It is Wednesday and it is raining. The weather God does not like me at all. Every time I say I am going to do my couch to 5k program, he/she/it decides that it should rain. I am now debating between running in the rain or a Pilate’s work out video inside my warm house. I have a few free passes to try out this amazing racquet club my husband is going to start life guarding for in May, but I don’t want to drive that far today. So the debate continues inside my own head. I guess we will see how I feel at quitting time.
Day 3 is always my hardest day of quitting smoking, usually if I can make it over that hump, the rest of the time is a little easier. I’ll start sleeping easier, I will stop overheating for no reason and my tummy settles down. Doesn’t mean the anxiety attacks or symptoms go away completely, just means they ease up a bit. Day 3 is my mountain. So I am determined to stay busy tonight, exercising, cleaning and reading.
I have been feeling a lot of resentment lately. I am frustrated. For 4 weeks I have been idle, waiting in fear of the flu relapse and I still sometimes wake up worrying that stuffy nose is not just a stuffy nose.

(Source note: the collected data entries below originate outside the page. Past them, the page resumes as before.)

-- ==== Sys2Proof/Machine/Tx.lean ====
section
/-! DEFINITION. Speculative transactions: TXBEGIN, TXEND, TXABORT, the commit and the abort (08 R175 to R187; 18 R417
to R419), the history table (08 R190 to R192) and the telemetry record (05 R114). -/

namespace Sys2Proof.Machine

/-! ### The descriptor (08 R176) -/

/-- `n` bytes at an offset of a 64-byte block, as a number. -/
def descAt (d off n : Nat) : Nat := bits d (8 * off) (8 * n)

/-- The first failing field of a descriptor: none, a byte offset, or the level of the LEVEL trap. -/
def descFail (w : Who) (d : Nat) : Option (Nat × Nat) :=
  let bad (o : Nat) : Option (Nat × Nat) := some (cOPERAND, o)
  let cl := descAt d 12 1
  let zeros := (List.range 45).find? fun k => !(descAt d (19 + k) 1 == 0)
  if descAt d 0 4 ≠ w.it.index % 2 ^ 32 then bad 0
  else if descAt d 4 4 % 128 ≠ 0 then bad 4
  else if descAt d 8 4 % 128 ≠ 0 ∨ 0x40000 < descAt d 8 4 ∨ w.l.img.scratch < descAt d 4 4 + descAt d 8 4 then bad 8
  else if cl = 0 ∨ 14 ≤ cl then bad 12
  else if cl ≤ 12 ∧ depth w.l.img < cl then some (cLEVEL, cl)
  else if 4 ≤ descAt d 13 1 ∨ (tbit (descAt d 13 1) 0 = true ∧ w.l.pkt.mode ≠ 1) then bad 13
  else if sextNat 8 (descAt d 15 1) < sextNat 8 (descAt d 14 1) then bad 15
  else zeros.bind fun k => bad (19 + k)

/-- A cancellation threshold with its default (08 R176). -/
def thetaOf (x dflt : Nat) : Nat := if x = 0 then dflt else x

/-- The transaction is checked (05 R113). -/
def isChecked (c : Ctx) (d : Nat) : Bool :=
  decide (c.w.it.rung ≤ 2) &&
    ((!(c.g.checkn == 0) && c.w.it.index % 2 ^ (c.g.checkn - 1) == 0) || tbit (descAt d 13 1) 1)

/-- The work item with its transaction opened (18 R417). -/
def openTx (c : Ctx) (va d : Nat) (i : Item) : Item :=
  let lo := sextNat 8 (descAt d 14 1)
  let hi := sextNat 8 (descAt d 15 1)
  let dflt := lo == 0 && hi == 0
  { i with
    txOpen := true
    ord := tbit (descAt d 13 1) 0
    clvl := descAt d 12 1
    desc := va
    scrOff := descAt d 4 4
    scrLen := descAt d 8 4
    headLo := if dflt then -126 else lo
    headHi := if dflt then 127 else hi
    thetas := [thetaOf (descAt d 16 1) 3, thetaOf (descAt d 17 1) 5, thetaOf (descAt d 18 1) 8]
    checked := isChecked c d
    nonfin := false
    elems := 0
    maxAbs := 0
    maxRel := 0 }

/-- The first checks of TXBEGIN (18 R417). -/
def txbeginPre (f : TXB) (c : Ctx) : Option Out :=
  let va := (rdS c.g f.s1.toNat).toNat
  firstTrap [
    if !c.w.l.pkt.txn || c.w.it.committed || c.g.txBegun then some (illegal c.word c.dst) else none,
    if va % 64 = 0 then none else some ⟨cALIGN, BitVec.ofNat 64 va, none, c.dst⟩]

/-- The load of the descriptor and what follows (18 R417). -/
def txbeginRun (f : TXB) (c : Ctx) (s : State) : Out :=
  let va := (rdS c.g f.s1.toNat).toNat
  let hs := probe s c.w .load 64 [0] fun _ => va
  match hitsPre c.s0 c 0 64 hs true with
  | some x => x
  | none =>
    let r := readLanes (noteAll s c.w .load hs) c.w (l1ModeOf c.g false false) 64 hs
    let d := (r.1.head?.map (·.2)).getD 0
    let mark (s : State) : State := modGrp s c.gid fun g => { g with txBegun := true }
    if c.w.it.txOpen then
      if va = c.w.it.desc then .done (mark r.2) else .trap (badOperand c.word c.dst)
    else match descFail c.w d with
      | some (k, n) => .trap ⟨k, BitVec.ofNat 64 n, none, c.dst⟩
      | none => .done (modItem (mark r.2) c.g.item (openTx c va d))

/-- TXBEGIN (18 R417). -/
def execTxbegin (f : TXB) (s : State) : Host.Outcome State Fault Refusal :=
  issue
    { i := .txbegin f
      pol := .once
      regs := fun _ => ⟨[(true, f.s1.toNat)], [], []⟩
      dst := fun _ => dstNone
      pre := txbeginPre f
      body := txbeginRun f } s

/-- The effect of TXEND (18 R418): it closes the batch and waits; once the commit is made it completes. -/
def txendRun (c : Ctx) (s : State) : Out :=
  if c.w.it.txOpen then
    .hold (modGrp (closeBatch c.s0 c.gid) c.gid fun g => { g with txEnded := true }) .other
  else .done (modGrp s c.gid fun g => { g with txEnded := false })

/-- TXEND (18 R418). -/
def execTxend (s : State) : Host.Outcome State Fault Refusal :=
  issue
    { i := .txend
      pol := .once
      regs := fun _ => noRegs
      dst := fun _ => dstNone
      pre := fun c => firstTrap [
        if c.w.it.txOpen || c.g.txEnded then none else some (illegal c.word c.dst)]
      body := txendRun } s

/-- TXABORT (18 R419; 08 R187): a false start at once; the work item restarts when TX_COMMIT finds its transfers
done. -/
def execTxabort (s : State) : Host.Outcome State Fault Refusal :=
  issue
    { i := .txabort
      pol := .once
      regs := fun _ => noRegs
      dst := fun _ => dstNone
      pre := fun c => firstTrap [
        if !c.w.it.txOpen || c.w.it.rung == 3 then some (illegal c.word c.dst) else none]
      body := fun c s => .done (markAbort s c.g.item ⟨c.w.it.rung + 1, false, true, true⟩) } s

/-! ### The history table (08 R190 to R192) -/

/-- The key of a tile: entry index and tag. -/
def histKey (l : Launch) (tile : Nat) : Nat × Nat :=
  let h := Nat.xor (l.img.imageid % 2 ^ 32) (tile * 0x9E3779B9 % 2 ^ 32)
  (h / 2 ^ 20, h % 2 ^ 20)

/-- The table is read and updated for a launch: not under NOPREDICT (13 R276), nor while REPLAY forces (12 R266). -/
def histUsed (l : Launch) : Bool := l.pkt.txn && !l.pkt.nopred && !replaying l

/-- The entry after a commit at rung c of a tile predicted at p (08 R192). -/
def histNext (tag p c : Nat) (old : Option HistEnt) : HistEnt :=
  match old with
  | none => ⟨tag, c, 0, 0, 0⟩
  | some e =>
    if e.tag = tag then
      if c = p ∧ c = e.lrung then { e with clean := min 8 (e.clean + 1), conf := min 3 (e.conf + 1), age := 0 }
      else { e with lrung := c, clean := 0, conf := if p < c then e.conf - 1 else e.conf, age := 0 }
    else if e.conf = 0 then ⟨tag, c, 0, 0, 0⟩
    else if 14 ≤ e.age then { e with conf := e.conf - 1, age := 0 }
    else { e with age := e.age + 1 }

/-- HISTORY_UPDATE (95; 08 R192): once, at the commit; not after an abort by a trap or TXABORT. -/
def histUpdate (s : State) (i : Item) : State :=
  let l := launchOf s i.launch
  if !histUsed l || i.trapped then s
  else
    let k := histKey l i.index
    setHost s { s.host with
      history := kins s.host.history k.1 (histNext k.2 i.pred i.rung (kfind s.host.history k.1)) }

/-! ### Telemetry (05 R114) -/

/-- TELEMETRY_RECORD (95; 05 R114): slot n modulo the slot count, then the count. That the ring lies in the host's memory is
the model's choice (assumption 62). -/
def telemetryRecord (s : State) (i : Item) (aborted : Bool) : State :=
  if !i.checked || s.host.telSlots == 0 then s
  else
    let l := launchOf s i.launch
    let t := freshTime s
    let s := t.1
    let n := s.host.telCount
    let rec32 := bytesLe 4 l.pkt.launchid.toNat ++ bytesLe 4 i.index ++ bytesLe 1 i.rung
      ++ bytesLe 1 (aborted.toNat + 2 * i.nonfin.toNat) ++ bytesLe 2 0 ++ bytesLe 4 i.elems
      ++ bytesLe 4 i.maxAbs.toNat ++ bytesLe 4 i.maxRel.toNat ++ bytesLe 8 t.2
    let at0 := s.host.telBase + 8 + 32 * (n % s.host.telSlots)
    let m := writeCells (writeCells s.mem.host at0 rec32) s.host.telBase (bytesLe 8 (n + 1))
    setHost (setMem s { s.mem with host := m }) { s.host with telCount := n + 1 }

/-! ### Commit and abort (08 R183 to R185, 07 R161) -/

/-- The ranges that a versioned write covers. -/
def VerWrite.spans : VerWrite → List (Nat × Nat)
  | .bytes pa data => [(pa, data.length)]
  | .op d => [(d.pa, d.bytes)]
  | .opAt _ pas => pas.map fun a => (a, 1)

/-- A buffered write and a versioned one touch a common byte. -/
def VerWrite.meets (w : PortWrite) (v : VerWrite) : Bool :=
  v.spans.any fun r => decide (w.addr < r.1 + r.2) && decide (r.1 < w.addr + w.data.length)

/-- The bytes that a commit writes to HBM: the transaction's writes and deferred operations in program order over what
the homes hold (08 R177). -/
def commitCells (s : State) (i : Item) : KMap Byte := verMap (fun a => (readHbm s.mem a 1).getD 0 0) i.vers

/-- The release half of a commit at its level (07 R150, R161): the groups' earlier writes, and every write in the ports
of the item's cores that the commit overlaps, which it follows (07 R148). -/
def commitRelease (s : State) (i : Item) : State :=
  let s := if i.clvl = 13 then i.gids.foldl drainGroup s
    else if aboveCore (launchOf s i.launch).img i.clvl then i.gids.foldl (fun s g => drainTo s false g) s
    else s
  drainWhere s fun w => !w.host && i.cores.contains w.core && i.vers.any (VerWrite.meets w)

/-- The writes of a commit, at one instant (07 R161): versions and deferred operations, the release order of their
lines (R153), and the monitors. Lines written leave the L1s of the item's cores. -/
def commitWrites (s : State) (it : Nat) (i : Item) : State :=
  let s := commitRelease s i
  let m := commitCells s i
  let s := setMem s (m.foldl (fun mem e => writeHbm mem e.1 [e.2]) s.mem)
  let hl := (m.map fun e => e.1 / 128).eraseDups
  let s := hl.foldl (fun s k => fireLine (l2Write s i.die (k * 128)) (.hbm k)) s
  let s := i.cores.foldl (fun s k => dropL1 s k hl) s
  let s := if i.clvl = 13 then dropFront s hl else i.gids.foldl (fun s g => staleFront s g hl) s
  let s := i.relLines.foldl (fun s r => noteRelease s r.1 (r.2 * 128)) s
  let sl := (i.verScr.map fun e => e.1 / 128).eraseDups
  let s := modItem s it fun i => { i with scr := i.verScr.foldl (fun m e => kput 0 m e.1 e.2) i.scr }
  sl.foldl (fun s k => fireLine s (.scr it k)) s

/-- Under ORDERED a commit synchronises with the next (07 R161): an acquire of the item's groups at the commit level. -/
def commitAcquire (s : State) (i : Item) : State :=
  let s := i.gids.foldl (fun s g => dropAhead (seeWrites s (g / 32) g) g) s
  if aboveCore (launchOf s i.launch).img i.clvl then i.cores.foldl flashL1 s else s

/-- A line that the commit writes is owned by an engine transfer: the write waits for it (07 R156). -/
def commitWaits (s : State) (i : Item) : Bool := i.vers.any fun v => v.spans.any fun r => ownedLoc s (.hbm r.1) r.2

/-- Every group of the work item has executed TXEND or ended (08 R183). -/
def allEnded (s : State) (i : Item) : Bool :=
  i.gids.all fun gid => match grp s gid with
    | some g => (g.stat == .ended || g.txEnded) && g.opens.isEmpty && g.batches.isEmpty
    | none => true

/-- Every drain issued inside the transaction has completed. -/
def drainsDone (s : State) (it : Nat) : Bool := !(s.run.xfers.any fun x => x.item == it && x.inTx && (x.kind == .drain || x.kind == .drainAdd))

/-- ORDERED (08 R184): every lower work item of the launch has committed or ended. -/
def orderReady (s : State) (i : Item) : Bool :=
  let l := launchOf s i.launch
  !i.ord || (List.range i.index).all fun n =>
    l.endedItems.contains n ||
      s.run.items.any fun e => e.2.launch == i.launch && e.2.index == n && e.2.committed

/-- The log entry of an unordered commit (12 R263, KIND 6). -/
def commitEntry (i : Item) : LogEntry := ⟨6, 0, i.index % 2 ^ 32⟩

/-- The commit (08 R183): OPEN clears, the groups go on after their TXEND. -/
def commitItem (s : State) (it : Nat) (i : Item) : State :=
  let s := commitWrites s it i
  let s := if i.ord then commitAcquire s i else choose s i.launch false (commitEntry i)
  let s := modItem (histUpdate (telemetryRecord s i false) i) it fun i =>
    { i with txOpen := false, verScr := [], vers := [], relLines := [], committed := true, ord := false, clvl := 0 }
  s

/-- A false start at TXEND, or a conflict that the log demands there (08 R183, 12 R266). -/
def endAbort (s : State) (it : Nat) (i : Item) (a : Abort) : State :=
  let s := markAbort (telemetryRecord s i true) it a
  if abortReady s it i then restartItem s it a else s

/-- Step 1 of 08 R185 is over: the work item restarts, or without a rerun its versions are discarded and its groups, which
have all been stopped, end (10 R231). -/
def abortEnds (s : State) (it : Nat) (a : Abort) : State :=
  if a.rerun then restartItem s it a else modItem s it dropTx

/-- The decision of TX_COMMIT when no abort is under way. -/
def decideTx (s : State) (it : Nat) (i : Item) : State :=
  let l := launchOf s i.launch
  if !(i.txOpen && allEnded s i && drainsDone s it) || commitWaits s i then s
  else if replaying l && l.replayLog.contains (conflictEntry i) then endAbort s it i ⟨i.rung, true, false, true⟩
  else if i.trip && decide (i.rung ≤ 2) then endAbort s it i ⟨i.rung + 1, false, false, true⟩
  else if !orderReady s i then s
  else if !i.ord && turnOf l false (commitEntry i) == .hold then s
  else commitItem s it i

/-- TX_COMMIT (95): an abort under way restarts or ends its work item once step 1 of 08 R185 is over; otherwise the
transaction commits or aborts when its groups, batches and drains are done. A saved attempt waits (R188). -/
def execTxCommit (it : Nat) (s : State) : Host.Outcome State Fault Refusal :=
  .next (match kfind s.run.items it with
    | none => s
    | some i => if i.saved.isSome then s else match i.abort with
      | some a => if abortReady s it i then abortEnds s it a else s
      | none => decideTx s it i)

end Sys2Proof.Machine
end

Four weeks ago, I was working hard, I was very proud of myself and I had pushed my body beyond its boundaries. But now I feel nervous, shaky, unsure of myself and it is making me resentful.
I believe the saying, “a body in motion stays in motion,” full heartily. So the opposite applies as well. I can’t tell you how hard it was to start exercising after being a couch potato for YEARS. I can’t tell you how hard it was to convince myself to start the couch to 5k running program after years of wanting to be a runner but never actually running. I can’t tell you how hard it was to get up to 7 miles on my bike. How hard it was those first few times of riding or walking or running, how my lungs hurt, my ankles hurt and I moved slow. The biggest battle was doing it mentally. Learning to enjoy the burning of my muscles and look forward to pounding the pavement.
Now I find myself staring out the window, at other runners and wanting to run, wanting to do it, but feeling unsure of the first step again.
All I can think is, what if I can’t this time, what if I can’t make it 60 seconds of running with 90 seconds of walking, what if this last 4 weeks really pushed my fitness level back to 0?
I always think of the worst possible scenarios and before you know it I am a twitchy ball of anxiety. Just like my doctors appointment on the 9th of May, the one where I will be discussing Metformin and getting a physical, I am so nervous that the doctor will find cancer, or my blood pressure will be too high or that I won’t be able to take the Metformin. I have myself all worked up over a doctors appointment happening in roughly 3 weeks.
I obviously fall under the don’t want to know personality type. If it is bad, don’t tell me. But this same attitude has led me to where I am now with my weight, it has led me down some pretty bad financial roads and it has caused a lot of stress in my life. Because the truth is, deep down inside, I am imagining the worse and usually it isn’t the worst, it is usually manageable if I would have just faced it a whole lot sooner. My avoidance makes it worse.
I remind myself of the ostrich’s who stick their heads in the sand whenever danger approaches. Like closing my eyes somehow will change it. It never does in case you were wondering. I never can tell which is worse, the not knowing or the knowing. They both seem pretty bad in my head.
But I am working on it. I am working on facing the bad. Even when I don’t want to.
So rain or shine, I will find a way to exercise and start getting back on that wagon. I won’t give up on my weight loss journey just because I had to take 4 weeks off and it set me back a bit. It is time to move forward again!